-- ==== Sys2Proof/Tests/Slice0.lean ====
section
/-!
SUPPORT. Tests: an ill-formed term for every rule of WellFormed, words written out bit by bit from the encodings of R58–R81, and for every
obligation with hypotheses a state and operands that meet them.
-/
namespace Sys2Proof.Tests
set_option Elab.async false
open Sys2Proof.Machine Sys2Proof.Spec

/-! ### WellFormed refuses -/

def vop (t : BitVec 4) (ka kb : BitVec 2) (a b : BitVec 8) (fn : BitVec 4) (vd : BitVec 7) (sat : BitVec 1) : VOps :=
  ⟨t, 0#2, a, ka, kb, fn, b, vd, sat⟩
def lop (sz : BitVec 3) (d : BitVec 7) (bp : BitVec 5) (ord scope aux : BitVec 2) : LOps := ⟨sz, 0#1, 0#2, d, bp, 0#24, 0#6, ord, scope, aux⟩
def xop (fl : BitVec 4) (bp : BitVec 5) (td0 td1 td2 : BitVec 8) : XOps := ⟨0#2, fl, bp, td0, td1, td2, 0#16⟩

/-- R101, R103, R107, R108, R116, R104, R110, R121, R122, R125, R183. -/
theorem test_illformed_scalar :
    (Instr.shlImm 1#6 2#6 32#10).cause = some 4 ∧ (Instr.shrImm 1#6 2#6 32#10).cause = some 4 ∧ (Instr.sraImm 1#6 2#6 1023#10).cause = some 4 ∧
    (Instr.addp 1#6 2#6 4#6).cause = some 7 ∧ (Instr.subp 0#6 2#6 4#6).cause = some 7 ∧ (Instr.callx 0#6).cause = some 7 ∧
    (Instr.ret 3#6).cause = some 7 ∧ (Instr.jx 0#6).cause = some 7 ∧ (Instr.lmark 65#10).cause = some 4 ∧ (Instr.lmark 0#10).cause = some 4 ∧
    (Instr.la 3#6 0#32).cause = some 7 ∧ (Instr.loop 4#4 1#6 8#32).cause = some 3 ∧ (Instr.loopx 8#4 1#6 2#6 8#32).cause = some 3 ∧
    (Instr.mfs 2#6 0xFFF#12).cause = some 8 ∧ (Instr.mfs 3#6 0x006#12).cause = some 7 ∧ (Instr.mts 2#6 0x000#12).cause = some 8 ∧
    (Instr.waitq 0#6).cause = some 7 ∧ (Instr.fwait 3#6).cause = some 7 := by decide +kernel
/-- R71, R130, R137–R154: type codes, unused fields, source kinds and destinations of the V class. -/
theorem test_illformed_vector :
    (Instr.vadd (vop 15#4 0#2 0#2 1#8 2#8 0#4 3#7 0#1)).cause = some 4 ∧ (Instr.vadd (vop 3#4 0#2 0#2 1#8 2#8 1#4 3#7 0#1)).cause = some 3 ∧
    (Instr.vmul (vop 9#4 0#2 0#2 1#8 2#8 0#4 3#7 0#1)).cause = some 4 ∧ (Instr.vadd (vop 0#4 0#2 0#2 128#8 2#8 0#4 3#7 0#1)).cause = some 3 ∧
    (Instr.vadd (vop 9#4 1#2 0#2 3#8 2#8 0#4 3#7 0#1)).cause = some 7 ∧ (Instr.vabs (vop 3#4 0#2 0#2 1#8 2#8 0#4 3#7 0#1)).cause = some 3 ∧
    (Instr.vmin (vop 0#4 0#2 0#2 1#8 2#8 0#4 3#7 1#1)).cause = some 3 ∧ (Instr.vcmp (vop 3#4 0#2 0#2 1#8 2#8 6#4 3#7 0#1)).cause = some 4 ∧
    (Instr.vcmp (vop 3#4 0#2 0#2 1#8 2#8 0#4 8#7 0#1)).cause = some 3 ∧ (Instr.vcvt (vop 0#4 0#2 0#2 1#8 0#8 0#4 3#7 0#1)).cause = some 4 ∧
    (Instr.vpackbx (vop 3#4 0#2 0#2 1#8 0#8 0#4 3#7 0#1)).cause = some 4 ∧ (Instr.vunpbx (vop 10#4 0#2 0#2 1#8 0#8 4#4 3#7 0#1)).cause = some 4 ∧
    (Instr.vsra (vop 4#4 0#2 0#2 1#8 2#8 0#4 3#7 0#1)).cause = some 4 ∧ (Instr.vtlog (vop 0#4 0#2 0#2 1#8 2#8 0#4 3#7 0#1)).cause = some 4 ∧
    (Instr.vperm (vop 3#4 0#2 0#2 1#8 2#8 1#4 3#7 0#1)).cause = some 3 ∧ (Instr.vrot (vop 3#4 0#2 0#2 1#8 2#8 0#4 3#7 0#1)).cause = some 4 ∧
    (Instr.vred (vop 3#4 0#2 0#2 1#8 0#8 12#4 3#7 0#1)).cause = some 4 ∧ (Instr.vscan (vop 9#4 0#2 0#2 1#8 0#8 0#4 3#7 0#1)).cause = some 4 ∧
    (Instr.vcmul (vop 0#4 0#2 0#2 1#8 2#8 0#4 3#7 0#1)).cause = some 4 ∧ (Instr.vklog (vop 0#4 2#2 2#2 8#8 2#8 0#4 3#7 0#1)).cause = some 3 ∧
    (Instr.vkpop (vop 0#4 1#2 0#2 1#8 0#8 0#4 3#7 0#1)).cause = some 4 ∧ (Instr.vrcp (vop 3#4 0#2 0#2 1#8 0#8 0#4 3#7 0#1)).cause = some 4 ∧
    (Instr.vcvt (vop 0#4 1#2 0#2 0xC1#8 0#8 0#4 3#7 0#1)).cause = some 3 ∧ (Instr.slw ⟨2#3, 0#1, 1#2, 1#7, 1#5, 0#24, 0#6, 0#2, 0#2, 0#2⟩).cause = some 3 := by
  decide +kernel
/-- R173, R177–R186, R196–R206, R359: the M and L classes. -/
theorem test_illformed_tile_memory :
    (Instr.zld 0#6 1#6 4#4).cause = some 3 ∧ (Instr.zrd 0#6 1#6 2#6 8#4).cause = some 3 ∧ (Instr.zmma ⟨0#6, 1#6, 2#6, 2#4, 0#8, 0#8⟩).cause = some 3 ∧
    (Instr.bfset 8#6 1#6 0#4).cause = some 3 ∧ (Instr.bfset 1#6 1#6 3#4).cause = some 4 ∧ (Instr.bfly ⟨0#6, 1#6, 2#6, 0#4, 0#8, 0#8⟩).cause = some 3 ∧
    (Instr.sld (lop 6#3 1#7 1#5 0#2 0#2 0#2)).cause = some 4 ∧ (Instr.sld (lop 2#3 64#7 1#5 0#2 0#2 0#2)).cause = some 7 ∧
    (Instr.sst (lop 3#3 1#7 1#5 0#2 0#2 0#2)).cause = some 7 ∧ (Instr.sst (lop 5#3 8#7 1#5 0#2 0#2 0#2)).cause = some 7 ∧
    (Instr.sldx (lop 2#3 1#7 1#5 1#2 0#2 0#2)).cause = some 3 ∧ (Instr.slw (lop 2#3 1#7 1#5 0#2 0#2 0#2)).cause = some 4 ∧
    (Instr.samo (lop 2#3 3#7 1#5 0#2 0#2 3#2)).cause = some 7 ∧ (Instr.samo (lop 4#3 3#7 1#5 0#2 0#2 0#2)).cause = some 4 ∧
    (Instr.gld (lop 2#3 1#7 1#5 2#2 0#2 0#2)).cause = some 4 ∧ (Instr.gst (lop 2#3 1#7 1#5 1#2 0#2 0#2)).cause = some 4 ∧
    (Instr.gamo (lop 3#3 2#7 1#5 0#2 0#2 3#2)).cause = some 7 ∧ (Instr.enq (lop 3#3 2#7 1#5 0#2 0#2 0#2)).cause = some 4 ∧
    (Instr.fetch (lop 3#3 2#7 1#5 2#2 0#2 0#2)).cause = some 4 ∧ (Instr.wback (lop 3#3 2#7 1#5 1#2 0#2 0#2)).cause = some 4 ∧
    (Instr.fetchLand 1#7 0#3).cause = some 7 ∧ (Instr.fence 0#2 2#2).cause = some 4 ∧ (Instr.xfence 1#4 1#4 2#2).cause = some 4 ∧
    (Instr.xfence 7#4 1#4 2#2).cause = some 4 ∧ (Instr.retain 0#7 1#5 0#24 0#6).cause = some 7 ∧ (Instr.unpin 64#7 1#5 0#24 0#6).cause = some 7 ∧
    (Instr.barm (lop 0#3 2#7 1#5 1#2 2#2 0#2)).cause = some 4 ∧ (Instr.bara (lop 0#3 2#7 1#5 0#2 2#2 0#2)).cause = some 4 ∧
    (Instr.barw (lop 0#3 0#7 1#5 1#2 2#2 0#2)).cause = some 7 := by decide +kernel
/-- R211, R240, R244–R249, R411: the X class. -/
theorem test_illformed_macro :
    (Instr.mconv (xop 2#4 1#5 0#8 0#8 0#8)).cause = some 3 ∧ (Instr.mpool (xop 0#4 1#5 0#8 0#8 1#8)).cause = some 3 ∧
    (Instr.mcopy (xop 0#4 1#5 0#8 0#8 1#8)).cause = some 3 ∧ (Instr.mgath (xop 10#4 1#5 0#8 0#8 0#8)).cause = some 4 ∧
    (Instr.mgath (xop 2#4 1#5 1#8 0#8 0#8)).cause = some 3 ∧ (Instr.xcp (xop 1#4 1#5 0#8 0#8 0#8)).cause = some 3 ∧
    (Instr.xmc (xop 0#4 1#5 0#8 0#8 0#8)).cause = some 4 ∧ (Instr.mxt (xop 0#4 1#5 1#8 0#8 0#8)).cause = some 3 ∧
    (Instr.mwait 1#2 2#4).cause = some 3 ∧ (Instr.mstat 0#2 0#5).cause = some 7 ∧ (Instr.mgate (xop 0#4 1#5 0#8 1#8 0#8)).cause = some 3 ∧
    (Instr.mixch (xop 2#4 1#5 0#8 0#8 0#8)).cause = some 3 ∧ (Instr.mcoll (xop 12#4 1#5 0#8 0#8 0#8)).cause = some 4 ∧
    (Instr.mcoll (xop 10#4 1#5 0#8 1#8 0#8)).cause = some 3 := by decide +kernel

/-! ### Words written out from the formats -/

/-- R84's bundle in chapter 3: `addi x10, x10, 1`, a `vadd.f32 v5, v4, v6` and an `sld.n32 v7, [x8+x12+64]`, as the spec spells their bits. -/
theorem test_decode_spec_bundle :
    decode [0x024A#16, 0x2801#16] = .ok (.addImm 10#6 10#6 1#10) false 2 ∧
    decode [0x2000#16, 0x0400#16, 0x060A#16] = .ok (.vadd ⟨0#4, 0#2, 4#8, 0#2, 0#2, 0#4, 6#8, 5#7, 0#1⟩) false 3 ∧
    decode [0xC1E0#16, 0x0E40#16, 0x0004#16, 0x0300#16] = .ok (.gld ⟨4#3, 0#1, 0#2, 7#7, 4#5, 64#24, 12#6, 0#2, 0#2, 0#2⟩) true 4 := by decide +kernel
/-- S: E 1, class 000, OP 0x01, XD 3 | XA 5, XB 6. SL: class 001, OP 0x00 (LI), XD 7 | 0 | 0x5678 | 0x1234. Y: class 110, OP 0x03
and its like are checked through the table's own words below. -/
theorem test_decode_scalar : decode [0x8043#16, 0x1406#16] = .ok (.add 3#6 5#6 6#6) true 2 ∧
    decode [0x9007#16, 0x0000#16, 0x5678#16, 0x1234#16] = .ok (.li 7#6 0x12345678#32) true 4 ∧
    decode [0x8000#16, 0x0000#16] = .ok .nop true 2 := by decide +kernel
/-- M, L, X and Y words; MMUL: E 1, class 101, OP 1, TAG 2 | BP 3, TD0 1 | TD1 2, TD2 4 | P3 5. -/
theorem test_decode_engines :
    decode [0xD060#16, 0x1801#16, 0x0204#16, 0x0005#16] = .ok (.mmul ⟨2#2, 0#4, 3#5, 1#8, 2#8, 4#8, 5#16⟩) true 4 ∧
    decode [0xD350#16, 0x1000#16, 0x0000#16, 0x0000#16] = .ok (.mstat 1#2 2#5) true 4 ∧
    decode [0xC4C0#16, 0x0410#16, 0x0000#16, 0x0028#16] = .ok (.barm (lop 0#3 2#7 1#5 2#2 2#2 0#2)) true 4 ∧
    decode [0xC38E#16, 0x0000#16, 0x0000#16, 0x0000#16] = .bad 3 ∧
    decode [0xB280#16, 0x1400#16, 0x0000#16] = .ok (.fmtw 5#6) true 3 := by decide +kernel
/-- The table's numbering of an instruction's bits: the first parcel lowest. -/
theorem test_decode_table_words : decodeTableWord 32 0x14060043 = some (.add 3#6 5#6 6#6) ∧
    decodeTableWord 48 0x020328B03188 = some (.zmma ⟨8#6, 10#6, 11#6, 0#4, 2#8, 3#8⟩) := by decide +kernel

/-! ### States -/

/-- The core whose turn it is issues its next bundle, as one decidable check. -/
def calmB (s : State) : Bool :=
  decide (s.me.st = .running) && decide (s.me.owed = []) && decide (s.me.held = false) && decide (s.me.empty = 0) && decide (s.me.waits = []) &&
  decide (s.me.trapDue = none) && decide (s.me.flights = []) && decide (s.me.wports = []) && decide (s.me.bankUse = []) &&
  decide (s.me.arrayEnd ≤ s.me.ic) && decide (s.me.pend = []) && decide (s.me.fills = []) && decide (s.me.regFills = []) &&
  decide (s.me.timingDue = false) && decide (s.me.blaze ≤ s.me.bound) && decide (s.me.phases.find? (fun p => p.1 == s.me.pc) = none) &&
  decide (s.me.poison = []) && decide (s.me.xpoison = []) && decide (s.me.kpoison = [])
theorem calm_of (s : State) (h : calmB s = true) : Calm s := by
  simp only [calmB, Bool.and_eq_true, decide_eq_true_eq] at h
  obtain ⟨⟨⟨⟨⟨⟨⟨⟨⟨⟨⟨⟨⟨⟨⟨⟨⟨⟨h1, h2⟩, h3⟩, h4⟩, h5⟩, h6⟩, h7⟩, h8⟩, h9⟩, h10⟩, h11⟩, h12⟩, h13⟩, h14⟩, h15⟩, h16⟩, h17⟩, h18⟩, h19⟩ := h
  exact ⟨h1, h2, h3, h4, h5, h6, h7, h8, h9, h10, h11, h12, h13, h14, h15, h16, h17, h18, h19⟩
theorem quiet_of (s : State) (h : (calmB s && decide (s.me.innermost = none)) = true) : Quiet s := by
  simp only [Bool.and_eq_true, decide_eq_true_eq] at h
  exact ⟨calm_of s h.1, h.2⟩
def betweenB (s : State) (ws : List Wait) : Bool :=
  decide (s.me.st = .running) && decide (s.me.owed = []) && decide (s.me.held = false) && decide (s.me.empty = 0) && decide (s.me.flights = []) &&
  decide (s.me.waits = ws)
theorem between_of (s : State) (ws : List Wait) (h : betweenB s ws = true) : Between s ws := by
  simp only [betweenB, Bool.and_eq_true, decide_eq_true_eq] at h
  obtain ⟨⟨⟨⟨⟨h1, h2⟩, h3⟩, h4⟩, h5⟩, h6⟩ := h
  exact ⟨h1, h2, h3, h4, h5, h6⟩

/-- A package whose core 0 runs a task of context 0 at address 0, in its page of HBM at 0x20000. -/
def base : State := placeWord State.reset 16 0
def at0 (f : Core → Core) : State := base.modCore 0 f
/-- The same with bytes of that page. -/
def withBytes (s : State) (va : Nat) (bs : List Byte) : State := { s with mem := s.mem.write (0x20000 + va) bs }
def regs (l : List (Nat × Nat)) (c : Core) : Core := l.foldl (fun c p => c.wx (BitVec.ofNat 6 p.1) (BitVec.ofNat 32 p.2)) c

/-- The check of a code target, as a decidable one. -/
def target (c : Core) (t : DWord) : Bool :=
  decide (t.extractLsb' 56 8 = 0#8) && decide (t.extractLsb' 32 24 = c.cwin.extractLsb' 32 24) && decide (t.getLsbD 0 = false)
theorem target_iff (c : Core) (t : DWord) : codeTarget c t ↔ target c t = true := by
  simp only [codeTarget, target, Bool.and_eq_true, decide_eq_true_eq, and_assoc]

★ ★ ★ ★ ★

» How to complete this task:
Begin at the first line of the records above and restate each line word for word, stopping after the line with "(Instr.addp 1#6 2#6".

» Task output:
-- ==== Sys2Proof/Tests/Slice0.lean ====
section
/-!
SUPPORT. Tests: an ill-formed term for every rule of WellFormed, words written out bit by bit from the encodings of R58–R81, and for every
obligation with hypotheses a state and operands that meet them.
-/
namespace Sys2Proof.Tests
set_option Elab.async false
open Sys2Proof.Machine Sys2Proof.Spec

/-! ### WellFormed refuses -/

def vop (t : BitVec 4) (ka kb : BitVec 2) (a b : BitVec 8) (fn : BitVec 4) (vd : BitVec 7) (sat : BitVec 1) : VOps :=
  ⟨t, 0#2, a, ka, kb, fn, b, vd, sat⟩
def lop (sz : BitVec 3) (d : BitVec 7) (bp : BitVec 5) (ord scope aux : BitVec 2) : LOps := ⟨sz, 0#1, 0#2, d, bp, 0#24, 0#6, ord, scope, aux⟩
def xop (fl : BitVec 4) (bp : BitVec 5) (td0 td1 td2 : BitVec 8) : XOps := ⟨0#2, fl, bp, td0, td1, td2, 0#16⟩

/-- R101, R103, R107, R108, R116, R104, R110, R121, R122, R125, R183. -/
theorem test_illformed_scalar :
    (Instr.shlImm 1#6 2#6 32#10).cause = some 4 ∧ (Instr.shrImm 1#6 2#6 32#10).cause = some 4 ∧ (Instr.sraImm 1#6 2#6 1023#10).cause = some 4 ∧
    (Instr.addp 1#6 2#6 4#6).cause = some 7 ∧ (Instr.subp 0#6 2#6 4#6).cause = some 7 ∧ (Instr.callx 0#6).cause = some 7 ∧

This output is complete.